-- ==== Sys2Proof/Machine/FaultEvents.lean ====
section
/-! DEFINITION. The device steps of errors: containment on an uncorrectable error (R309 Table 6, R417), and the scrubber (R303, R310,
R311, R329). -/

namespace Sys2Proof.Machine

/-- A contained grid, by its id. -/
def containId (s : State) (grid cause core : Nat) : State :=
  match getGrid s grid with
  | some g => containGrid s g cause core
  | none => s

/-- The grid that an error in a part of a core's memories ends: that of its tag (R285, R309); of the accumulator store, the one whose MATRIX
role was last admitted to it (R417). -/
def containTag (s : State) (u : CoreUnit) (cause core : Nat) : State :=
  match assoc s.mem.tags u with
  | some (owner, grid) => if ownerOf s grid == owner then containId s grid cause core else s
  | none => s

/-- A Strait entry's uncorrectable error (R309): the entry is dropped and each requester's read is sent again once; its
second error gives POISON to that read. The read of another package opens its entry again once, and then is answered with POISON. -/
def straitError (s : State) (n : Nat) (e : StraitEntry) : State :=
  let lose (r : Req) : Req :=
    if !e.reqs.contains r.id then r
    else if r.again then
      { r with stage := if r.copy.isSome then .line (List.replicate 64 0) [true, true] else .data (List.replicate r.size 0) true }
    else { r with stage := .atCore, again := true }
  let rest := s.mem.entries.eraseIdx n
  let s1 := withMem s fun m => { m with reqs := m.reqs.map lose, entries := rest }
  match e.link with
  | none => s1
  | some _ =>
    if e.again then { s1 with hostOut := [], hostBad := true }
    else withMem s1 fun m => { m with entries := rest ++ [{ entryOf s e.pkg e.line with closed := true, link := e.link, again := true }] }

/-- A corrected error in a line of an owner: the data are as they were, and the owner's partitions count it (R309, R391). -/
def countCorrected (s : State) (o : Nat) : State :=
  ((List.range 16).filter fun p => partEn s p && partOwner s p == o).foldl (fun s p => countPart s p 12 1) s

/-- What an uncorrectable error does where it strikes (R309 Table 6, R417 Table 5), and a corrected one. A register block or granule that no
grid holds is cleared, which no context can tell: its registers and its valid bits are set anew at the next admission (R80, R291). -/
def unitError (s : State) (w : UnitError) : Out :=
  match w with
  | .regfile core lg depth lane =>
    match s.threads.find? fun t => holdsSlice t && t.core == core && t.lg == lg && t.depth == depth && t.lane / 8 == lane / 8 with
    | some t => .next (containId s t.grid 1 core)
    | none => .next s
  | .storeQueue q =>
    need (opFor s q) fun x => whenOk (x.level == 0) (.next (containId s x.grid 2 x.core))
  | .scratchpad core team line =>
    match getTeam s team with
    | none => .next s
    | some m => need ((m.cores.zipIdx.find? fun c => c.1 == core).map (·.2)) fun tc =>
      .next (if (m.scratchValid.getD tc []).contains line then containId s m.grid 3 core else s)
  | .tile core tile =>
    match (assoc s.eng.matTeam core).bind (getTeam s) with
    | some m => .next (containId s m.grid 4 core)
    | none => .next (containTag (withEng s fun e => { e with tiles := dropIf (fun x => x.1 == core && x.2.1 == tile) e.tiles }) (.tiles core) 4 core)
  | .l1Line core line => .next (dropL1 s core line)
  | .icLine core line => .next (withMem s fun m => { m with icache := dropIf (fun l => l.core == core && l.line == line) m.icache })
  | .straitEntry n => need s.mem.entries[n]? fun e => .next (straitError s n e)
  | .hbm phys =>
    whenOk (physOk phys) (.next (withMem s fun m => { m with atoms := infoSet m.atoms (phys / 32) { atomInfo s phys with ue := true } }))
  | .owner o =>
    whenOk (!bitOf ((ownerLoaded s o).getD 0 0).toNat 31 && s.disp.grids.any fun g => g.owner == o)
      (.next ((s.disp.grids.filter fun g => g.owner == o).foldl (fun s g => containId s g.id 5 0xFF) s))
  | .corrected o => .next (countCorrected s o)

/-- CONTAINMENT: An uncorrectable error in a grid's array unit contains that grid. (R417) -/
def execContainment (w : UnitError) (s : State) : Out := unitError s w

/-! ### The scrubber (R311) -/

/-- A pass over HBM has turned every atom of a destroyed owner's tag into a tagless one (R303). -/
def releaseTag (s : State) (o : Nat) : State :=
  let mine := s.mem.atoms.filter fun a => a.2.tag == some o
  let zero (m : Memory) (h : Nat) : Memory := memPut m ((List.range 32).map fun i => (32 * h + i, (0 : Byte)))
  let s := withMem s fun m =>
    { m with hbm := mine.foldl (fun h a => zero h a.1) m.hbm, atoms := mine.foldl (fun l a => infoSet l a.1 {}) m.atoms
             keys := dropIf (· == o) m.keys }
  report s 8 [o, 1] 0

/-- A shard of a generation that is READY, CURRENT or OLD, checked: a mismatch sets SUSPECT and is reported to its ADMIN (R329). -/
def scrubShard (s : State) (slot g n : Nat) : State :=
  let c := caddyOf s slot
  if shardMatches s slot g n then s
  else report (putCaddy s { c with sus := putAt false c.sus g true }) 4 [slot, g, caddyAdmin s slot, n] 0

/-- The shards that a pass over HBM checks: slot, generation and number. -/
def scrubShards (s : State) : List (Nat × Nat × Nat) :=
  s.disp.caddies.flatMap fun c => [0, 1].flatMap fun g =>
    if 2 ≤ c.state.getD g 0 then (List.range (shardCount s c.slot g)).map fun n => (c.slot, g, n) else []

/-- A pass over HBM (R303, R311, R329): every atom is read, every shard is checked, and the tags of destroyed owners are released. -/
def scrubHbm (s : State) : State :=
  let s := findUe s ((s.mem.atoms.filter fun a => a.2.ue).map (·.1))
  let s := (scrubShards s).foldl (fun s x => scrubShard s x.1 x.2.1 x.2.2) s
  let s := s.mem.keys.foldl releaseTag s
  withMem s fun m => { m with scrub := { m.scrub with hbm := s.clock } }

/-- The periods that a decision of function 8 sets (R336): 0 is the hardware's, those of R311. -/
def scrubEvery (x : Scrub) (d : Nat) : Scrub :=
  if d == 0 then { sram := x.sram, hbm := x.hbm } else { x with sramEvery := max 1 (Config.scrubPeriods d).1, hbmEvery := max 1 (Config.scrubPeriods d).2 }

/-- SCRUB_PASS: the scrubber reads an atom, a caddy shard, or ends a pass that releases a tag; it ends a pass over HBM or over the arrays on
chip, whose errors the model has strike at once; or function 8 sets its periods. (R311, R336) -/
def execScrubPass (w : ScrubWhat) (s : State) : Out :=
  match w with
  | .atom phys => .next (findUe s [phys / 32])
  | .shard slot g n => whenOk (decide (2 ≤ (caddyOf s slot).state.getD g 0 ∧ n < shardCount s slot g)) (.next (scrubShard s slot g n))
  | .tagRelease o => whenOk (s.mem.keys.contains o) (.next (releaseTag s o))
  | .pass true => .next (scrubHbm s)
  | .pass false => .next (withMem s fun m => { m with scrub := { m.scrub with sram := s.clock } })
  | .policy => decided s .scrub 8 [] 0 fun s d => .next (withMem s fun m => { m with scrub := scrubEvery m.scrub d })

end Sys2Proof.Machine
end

__WHAT YOU SHOULD DO__. Give the data back exactly as it stands.

__TASK OUTPUT__.
-- ==== Sys2Proof/Machine/FaultEvents.lean ====
section
/-! DEFINITION. The device steps of errors: containment on an uncorrectable error (R309 Table 6, R417), and the scrubber (R303, R310,
R311, R329). -/

namespace Sys2Proof.Machine

/-- A contained grid, by its id. -/
def containId (s : State) (grid cause core : Nat) : State :=
  match getGrid s grid with
  | some g => containGrid s g cause core
  | none => s

/-- The grid that an error in a part of a core's memories ends: that of its tag (R285, R309); of the accumulator store, the one whose MATRIX
role was last admitted to it (R417). -/
def containTag (s : State) (u : CoreUnit) (cause core : Nat) : State :=
  match assoc s.mem.tags u with
  | some (owner, grid) => if ownerOf s grid == owner then containId s grid cause core else s
  | none => s

/-- A Strait entry's uncorrectable error (R309): the entry is dropped and each requester's read is sent again once; its
second error gives POISON to that read. The read of another package opens its entry again once, and then is answered with POISON. -/
def straitError (s : State) (n : Nat) (e : StraitEntry) : State :=
  let lose (r : Req) : Req :=
    if !e.reqs.contains r.id then r
    else if r.again then
      { r with stage := if r.copy.isSome then .line (List.replicate 64 0) [true, true] else .data (List.replicate r.size 0) true }
    else { r with stage := .atCore, again := true }
  let rest := s.mem.entries.eraseIdx n
  let s1 := withMem s fun m => { m with reqs := m.reqs.map lose, entries := rest }
  match e.link with
  | none => s1
  | some _ =>
    if e.again then { s1 with hostOut := [], hostBad := true }
    else withMem s1 fun m => { m with entries := rest ++ [{ entryOf s e.pkg e.line with closed := true, link := e.link, again := true }] }

/-- A corrected error in a line of an owner: the data are as they were, and the owner's partitions count it (R309, R391). -/
def countCorrected (s : State) (o : Nat) : State :=
  ((List.range 16).filter fun p => partEn s p && partOwner s p == o).foldl (fun s p => countPart s p 12 1) s

/-- What an uncorrectable error does where it strikes (R309 Table 6, R417 Table 5), and a corrected one. A register block or granule that no
grid holds is cleared, which no context can tell: its registers and its valid bits are set anew at the next admission (R80, R291). -/
def unitError (s : State) (w : UnitError) : Out :=
  match w with
  | .regfile core lg depth lane =>
    match s.threads.find? fun t => holdsSlice t && t.core == core && t.lg == lg && t.depth == depth && t.lane / 8 == lane / 8 with
    | some t => .next (containId s t.grid 1 core)
    | none => .next s
  | .storeQueue q =>
    need (opFor s q) fun x => whenOk (x.level == 0) (.next (containId s x.grid 2 x.core))
  | .scratchpad core team line =>
    match getTeam s team with
    | none => .next s
    | some m => need ((m.cores.zipIdx.find? fun c => c.1 == core).map (·.2)) fun tc =>
      .next (if (m.scratchValid.getD tc []).contains line then containId s m.grid 3 core else s)
  | .tile core tile =>
    match (assoc s.eng.matTeam core).bind (getTeam s) with
    | some m => .next (containId s m.grid 4 core)
    | none => .next (containTag (withEng s fun e => { e with tiles := dropIf (fun x => x.1 == core && x.2.1 == tile) e.tiles }) (.tiles core) 4 core)
  | .l1Line core line => .next (dropL1 s core line)
  | .icLine core line => .next (withMem s fun m => { m with icache := dropIf (fun l => l.core == core && l.line == line) m.icache })
  | .straitEntry n => need s.mem.entries[n]? fun e => .next (straitError s n e)
  | .hbm phys =>
    whenOk (physOk phys) (.next (withMem s fun m => { m with atoms := infoSet m.atoms (phys / 32) { atomInfo s phys with ue := true } }))
  | .owner o =>
    whenOk (!bitOf ((ownerLoaded s o).getD 0 0).toNat 31 && s.disp.grids.any fun g => g.owner == o)
      (.next ((s.disp.grids.filter fun g => g.owner == o).foldl (fun s g => containId s g.id 5 0xFF) s))
  | .corrected o => .next (countCorrected s o)

/-- CONTAINMENT: An uncorrectable error in a grid's array unit contains that grid. (R417) -/
def execContainment (w : UnitError) (s : State) : Out := unitError s w

/-! ### The scrubber (R311) -/

/-- A pass over HBM has turned every atom of a destroyed owner's tag into a tagless one (R303). -/
def releaseTag (s : State) (o : Nat) : State :=
  let mine := s.mem.atoms.filter fun a => a.2.tag == some o
  let zero (m : Memory) (h : Nat) : Memory := memPut m ((List.range 32).map fun i => (32 * h + i, (0 : Byte)))
  let s := withMem s fun m =>
    { m with hbm := mine.foldl (fun h a => zero h a.1) m.hbm, atoms := mine.foldl (fun l a => infoSet l a.1 {}) m.atoms
             keys := dropIf (· == o) m.keys }
  report s 8 [o, 1] 0

/-- A shard of a generation that is READY, CURRENT or OLD, checked: a mismatch sets SUSPECT and is reported to its ADMIN (R329). -/
def scrubShard (s : State) (slot g n : Nat) : State :=
  let c := caddyOf s slot
  if shardMatches s slot g n then s
  else report (putCaddy s { c with sus := putAt false c.sus g true }) 4 [slot, g, caddyAdmin s slot, n] 0

/-- The shards that a pass over HBM checks: slot, generation and number. -/
def scrubShards (s : State) : List (Nat × Nat × Nat) :=
  s.disp.caddies.flatMap fun c => [0, 1].flatMap fun g =>
    if 2 ≤ c.state.getD g 0 then (List.range (shardCount s c.slot g)).map fun n => (c.slot, g, n) else []

/-- A pass over HBM (R303, R311, R329): every atom is read, every shard is checked, and the tags of destroyed owners are released. -/
def scrubHbm (s : State) : State :=
  let s := findUe s ((s.mem.atoms.filter fun a => a.2.ue).map (·.1))
  let s := (scrubShards s).foldl (fun s x => scrubShard s x.1 x.2.1 x.2.2) s
  let s := s.mem.keys.foldl releaseTag s
  withMem s fun m => { m with scrub := { m.scrub with hbm := s.clock } }

/-- The periods that a decision of function 8 sets (R336): 0 is the hardware's, those of R311. -/
def scrubEvery (x : Scrub) (d : Nat) : Scrub :=
  if d == 0 then { sram := x.sram, hbm := x.hbm } else { x with sramEvery := max 1 (Config.scrubPeriods d).1, hbmEvery := max 1 (Config.scrubPeriods d).2 }

/-- SCRUB_PASS: the scrubber reads an atom, a caddy shard, or ends a pass that releases a tag; it ends a pass over HBM or over the arrays on
chip, whose errors the model has strike at once; or function 8 sets its periods. (R311, R336) -/
def execScrubPass (w : ScrubWhat) (s : State) : Out :=
  match w with
  | .atom phys => .next (findUe s [phys / 32])
  | .shard slot g n => whenOk (decide (2 ≤ (caddyOf s slot).state.getD g 0 ∧ n < shardCount s slot g)) (.next (scrubShard s slot g n))
  | .tagRelease o => whenOk (s.mem.keys.contains o) (.next (releaseTag s o))
  | .pass true => .next (scrubHbm s)
  | .pass false => .next (withMem s fun m => { m with scrub := { m.scrub with sram := s.clock } })
  | .policy => decided s .scrub 8 [] 0 fun s d => .next (withMem s fun m => { m with scrub := scrubEvery m.scrub d })

end Sys2Proof.Machine
end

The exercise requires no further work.